─── GIVEN RECORDS

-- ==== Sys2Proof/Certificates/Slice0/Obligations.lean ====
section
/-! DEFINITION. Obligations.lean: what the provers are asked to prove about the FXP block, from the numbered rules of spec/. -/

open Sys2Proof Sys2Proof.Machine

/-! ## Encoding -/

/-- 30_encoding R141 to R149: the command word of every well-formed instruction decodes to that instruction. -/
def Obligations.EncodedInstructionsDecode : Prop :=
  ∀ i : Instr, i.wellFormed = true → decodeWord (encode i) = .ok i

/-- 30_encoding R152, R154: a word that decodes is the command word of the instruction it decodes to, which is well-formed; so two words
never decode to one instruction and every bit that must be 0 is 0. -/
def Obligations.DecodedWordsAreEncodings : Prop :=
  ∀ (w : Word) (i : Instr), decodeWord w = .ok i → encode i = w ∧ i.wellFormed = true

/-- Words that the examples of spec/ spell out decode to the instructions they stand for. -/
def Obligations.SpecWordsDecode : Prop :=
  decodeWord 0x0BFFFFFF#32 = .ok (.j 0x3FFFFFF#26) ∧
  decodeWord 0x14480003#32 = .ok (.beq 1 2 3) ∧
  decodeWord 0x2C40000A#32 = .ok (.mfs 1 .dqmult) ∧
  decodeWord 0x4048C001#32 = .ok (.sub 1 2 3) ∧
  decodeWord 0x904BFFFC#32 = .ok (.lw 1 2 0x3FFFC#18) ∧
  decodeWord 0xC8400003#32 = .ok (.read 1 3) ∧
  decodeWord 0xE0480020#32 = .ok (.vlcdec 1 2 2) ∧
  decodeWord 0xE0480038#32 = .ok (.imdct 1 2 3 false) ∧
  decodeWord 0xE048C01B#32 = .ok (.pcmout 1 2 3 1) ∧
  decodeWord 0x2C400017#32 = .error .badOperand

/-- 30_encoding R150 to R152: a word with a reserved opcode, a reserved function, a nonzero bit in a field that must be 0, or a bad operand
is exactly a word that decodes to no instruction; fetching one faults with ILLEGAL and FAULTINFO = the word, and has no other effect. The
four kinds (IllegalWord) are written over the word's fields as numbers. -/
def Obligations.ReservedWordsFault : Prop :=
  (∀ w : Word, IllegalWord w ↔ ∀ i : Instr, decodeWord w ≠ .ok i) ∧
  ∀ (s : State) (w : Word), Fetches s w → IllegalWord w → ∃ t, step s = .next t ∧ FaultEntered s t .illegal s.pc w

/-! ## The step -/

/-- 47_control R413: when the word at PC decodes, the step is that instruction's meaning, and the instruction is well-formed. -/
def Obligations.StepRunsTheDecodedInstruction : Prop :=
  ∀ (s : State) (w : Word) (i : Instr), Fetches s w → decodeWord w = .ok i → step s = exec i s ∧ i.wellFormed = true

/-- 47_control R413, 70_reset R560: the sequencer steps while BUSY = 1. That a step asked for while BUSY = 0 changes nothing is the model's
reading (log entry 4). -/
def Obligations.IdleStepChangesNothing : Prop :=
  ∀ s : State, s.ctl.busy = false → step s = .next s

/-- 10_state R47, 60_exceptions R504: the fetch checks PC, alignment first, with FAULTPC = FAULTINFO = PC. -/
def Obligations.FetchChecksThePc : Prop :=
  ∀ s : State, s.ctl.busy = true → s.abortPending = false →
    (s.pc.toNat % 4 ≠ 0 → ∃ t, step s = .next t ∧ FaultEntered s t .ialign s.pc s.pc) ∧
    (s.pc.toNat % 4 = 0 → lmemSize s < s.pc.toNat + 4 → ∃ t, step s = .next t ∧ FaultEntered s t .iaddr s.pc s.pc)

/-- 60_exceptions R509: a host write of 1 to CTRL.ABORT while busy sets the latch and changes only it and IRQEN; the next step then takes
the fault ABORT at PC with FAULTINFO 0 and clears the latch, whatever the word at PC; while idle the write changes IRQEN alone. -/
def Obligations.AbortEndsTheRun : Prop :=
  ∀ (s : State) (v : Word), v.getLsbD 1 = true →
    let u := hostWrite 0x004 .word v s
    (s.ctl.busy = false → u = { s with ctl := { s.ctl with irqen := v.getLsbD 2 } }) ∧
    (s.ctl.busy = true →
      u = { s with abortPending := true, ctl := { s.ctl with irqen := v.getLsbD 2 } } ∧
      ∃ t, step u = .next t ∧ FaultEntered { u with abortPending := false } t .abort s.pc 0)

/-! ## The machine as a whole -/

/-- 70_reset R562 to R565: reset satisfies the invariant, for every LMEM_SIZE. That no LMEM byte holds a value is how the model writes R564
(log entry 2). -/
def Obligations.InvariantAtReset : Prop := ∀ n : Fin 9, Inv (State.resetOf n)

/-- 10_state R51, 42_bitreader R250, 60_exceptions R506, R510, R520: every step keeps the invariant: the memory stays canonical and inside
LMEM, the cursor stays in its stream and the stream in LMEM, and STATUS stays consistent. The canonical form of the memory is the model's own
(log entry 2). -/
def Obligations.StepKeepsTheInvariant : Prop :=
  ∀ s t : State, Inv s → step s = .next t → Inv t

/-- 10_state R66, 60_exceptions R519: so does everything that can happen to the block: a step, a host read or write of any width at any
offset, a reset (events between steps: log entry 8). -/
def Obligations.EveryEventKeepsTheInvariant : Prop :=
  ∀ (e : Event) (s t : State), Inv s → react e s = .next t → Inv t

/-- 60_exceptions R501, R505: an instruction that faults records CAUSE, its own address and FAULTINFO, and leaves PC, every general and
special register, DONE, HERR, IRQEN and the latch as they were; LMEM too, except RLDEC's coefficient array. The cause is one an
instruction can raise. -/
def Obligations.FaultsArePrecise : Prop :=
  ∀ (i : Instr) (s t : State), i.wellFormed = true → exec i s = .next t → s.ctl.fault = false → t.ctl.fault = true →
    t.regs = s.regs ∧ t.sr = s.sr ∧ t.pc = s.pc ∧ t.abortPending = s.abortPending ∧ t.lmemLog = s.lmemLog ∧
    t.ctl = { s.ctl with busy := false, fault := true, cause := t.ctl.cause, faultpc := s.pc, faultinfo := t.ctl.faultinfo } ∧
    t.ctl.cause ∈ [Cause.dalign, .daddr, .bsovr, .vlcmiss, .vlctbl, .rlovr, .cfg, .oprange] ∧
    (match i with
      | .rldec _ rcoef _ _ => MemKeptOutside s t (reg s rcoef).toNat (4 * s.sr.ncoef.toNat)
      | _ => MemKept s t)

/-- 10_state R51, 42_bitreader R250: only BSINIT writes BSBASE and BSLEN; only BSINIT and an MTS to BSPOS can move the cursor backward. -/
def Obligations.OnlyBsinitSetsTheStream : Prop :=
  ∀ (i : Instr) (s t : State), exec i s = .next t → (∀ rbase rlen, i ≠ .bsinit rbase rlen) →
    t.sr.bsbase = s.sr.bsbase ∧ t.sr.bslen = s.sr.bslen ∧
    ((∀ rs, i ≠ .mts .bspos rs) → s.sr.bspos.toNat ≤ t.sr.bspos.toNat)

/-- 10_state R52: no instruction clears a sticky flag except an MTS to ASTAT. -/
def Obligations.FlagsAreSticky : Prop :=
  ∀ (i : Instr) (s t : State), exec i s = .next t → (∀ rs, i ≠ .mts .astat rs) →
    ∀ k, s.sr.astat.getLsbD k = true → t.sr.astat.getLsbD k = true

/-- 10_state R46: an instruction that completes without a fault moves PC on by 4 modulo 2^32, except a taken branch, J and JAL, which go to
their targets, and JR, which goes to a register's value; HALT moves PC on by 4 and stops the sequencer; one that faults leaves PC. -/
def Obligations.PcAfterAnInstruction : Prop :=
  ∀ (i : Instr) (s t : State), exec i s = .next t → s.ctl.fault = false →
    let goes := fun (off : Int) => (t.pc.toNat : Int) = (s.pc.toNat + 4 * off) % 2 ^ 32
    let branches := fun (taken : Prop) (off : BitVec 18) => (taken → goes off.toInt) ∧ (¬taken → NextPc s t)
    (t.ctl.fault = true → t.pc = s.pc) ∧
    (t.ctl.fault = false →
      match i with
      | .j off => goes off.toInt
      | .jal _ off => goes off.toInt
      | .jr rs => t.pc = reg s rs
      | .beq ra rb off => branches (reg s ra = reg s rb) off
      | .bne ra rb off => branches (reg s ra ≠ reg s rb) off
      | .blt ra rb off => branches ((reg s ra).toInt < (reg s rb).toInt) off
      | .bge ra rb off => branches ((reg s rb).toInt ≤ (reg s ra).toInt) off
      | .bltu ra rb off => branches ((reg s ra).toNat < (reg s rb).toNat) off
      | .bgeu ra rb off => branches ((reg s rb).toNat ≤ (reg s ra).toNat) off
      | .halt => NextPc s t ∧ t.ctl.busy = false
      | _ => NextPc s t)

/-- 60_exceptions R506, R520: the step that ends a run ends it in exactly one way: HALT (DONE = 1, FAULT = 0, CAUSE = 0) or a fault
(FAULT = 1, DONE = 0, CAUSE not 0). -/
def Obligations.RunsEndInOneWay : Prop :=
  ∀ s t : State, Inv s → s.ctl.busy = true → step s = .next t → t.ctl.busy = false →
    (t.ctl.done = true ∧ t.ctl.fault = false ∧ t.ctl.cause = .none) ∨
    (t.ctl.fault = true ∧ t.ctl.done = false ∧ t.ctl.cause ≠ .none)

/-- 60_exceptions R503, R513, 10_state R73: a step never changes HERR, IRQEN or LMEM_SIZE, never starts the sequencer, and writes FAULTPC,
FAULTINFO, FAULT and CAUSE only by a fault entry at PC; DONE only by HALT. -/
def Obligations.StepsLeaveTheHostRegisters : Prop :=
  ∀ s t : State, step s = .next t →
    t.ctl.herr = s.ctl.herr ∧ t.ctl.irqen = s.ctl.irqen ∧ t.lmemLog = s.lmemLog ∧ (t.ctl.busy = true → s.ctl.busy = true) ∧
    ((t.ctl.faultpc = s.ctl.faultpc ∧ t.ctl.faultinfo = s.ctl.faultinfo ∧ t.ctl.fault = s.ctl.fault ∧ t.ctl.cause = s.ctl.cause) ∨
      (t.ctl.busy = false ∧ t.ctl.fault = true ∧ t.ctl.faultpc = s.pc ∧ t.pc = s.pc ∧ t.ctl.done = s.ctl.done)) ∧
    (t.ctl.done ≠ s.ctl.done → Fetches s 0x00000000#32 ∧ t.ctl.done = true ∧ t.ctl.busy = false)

──────

### TASK INSTRUCTIONS
Beginning at the line above with "every general and" and finishing at the line with "their targets, and", return each line exactly and return nothing else.

### ANSWER BOX
/-- 60_exceptions R501, R505: an instruction that faults records CAUSE, its own address and FAULTINFO, and leaves PC, every general and
special register, DONE, HERR, IRQEN and the latch as they were; LMEM too, except RLDEC's coefficient array. The cause is one an
instruction can raise. -/
def Obligations.FaultsArePrecise : Prop :=
  ∀ (i : Instr) (s t : State), i.wellFormed = true → exec i s = .next t → s.ctl.fault = false → t.ctl.fault = true →
    t.regs = s.regs ∧ t.sr = s.sr ∧ t.pc = s.pc ∧ t.abortPending = s.abortPending ∧ t.lmemLog = s.lmemLog ∧
    t.ctl = { s.ctl with busy := false, fault := true, cause := t.ctl.cause, faultpc := s.pc, faultinfo := t.ctl.faultinfo } ∧
    t.ctl.cause ∈ [Cause.dalign, .daddr, .bsovr, .vlcmiss, .vlctbl, .rlovr, .cfg, .oprange] ∧
    (match i with
      | .rldec _ rcoef _ _ => MemKeptOutside s t (reg s rcoef).toNat (4 * s.sr.ncoef.toNat)
      | _ => MemKept s t)

/-- 10_state R51, 42_bitreader R250: only BSINIT writes BSBASE and BSLEN; only BSINIT and an MTS to BSPOS can move the cursor backward. -/
def Obligations.OnlyBsinitSetsTheStream : Prop :=
  ∀ (i : Instr) (s t : State), exec i s = .next t → (∀ rbase rlen, i ≠ .bsinit rbase rlen) →
    t.sr.bsbase = s.sr.bsbase ∧ t.sr.bslen = s.sr.bslen ∧
    ((∀ rs, i ≠ .mts .bspos rs) → s.sr.bspos.toNat ≤ t.sr.bspos.toNat)

/-- 10_state R52: no instruction clears a sticky flag except an MTS to ASTAT. -/
def Obligations.FlagsAreSticky : Prop :=
  ∀ (i : Instr) (s t : State), exec i s = .next t → (∀ rs, i ≠ .mts .astat rs) →
    ∀ k, s.sr.astat.getLsbD k = true → t.sr.astat.getLsbD k = true

/-- 10_state R46: an instruction that completes without a fault moves PC on by 4 modulo 2^32, except a taken branch, J and JAL, which go to
their targets, and JR, which goes to a register's value; HALT moves PC on by 4 and stops the sequencer; one that faults leaves PC. -/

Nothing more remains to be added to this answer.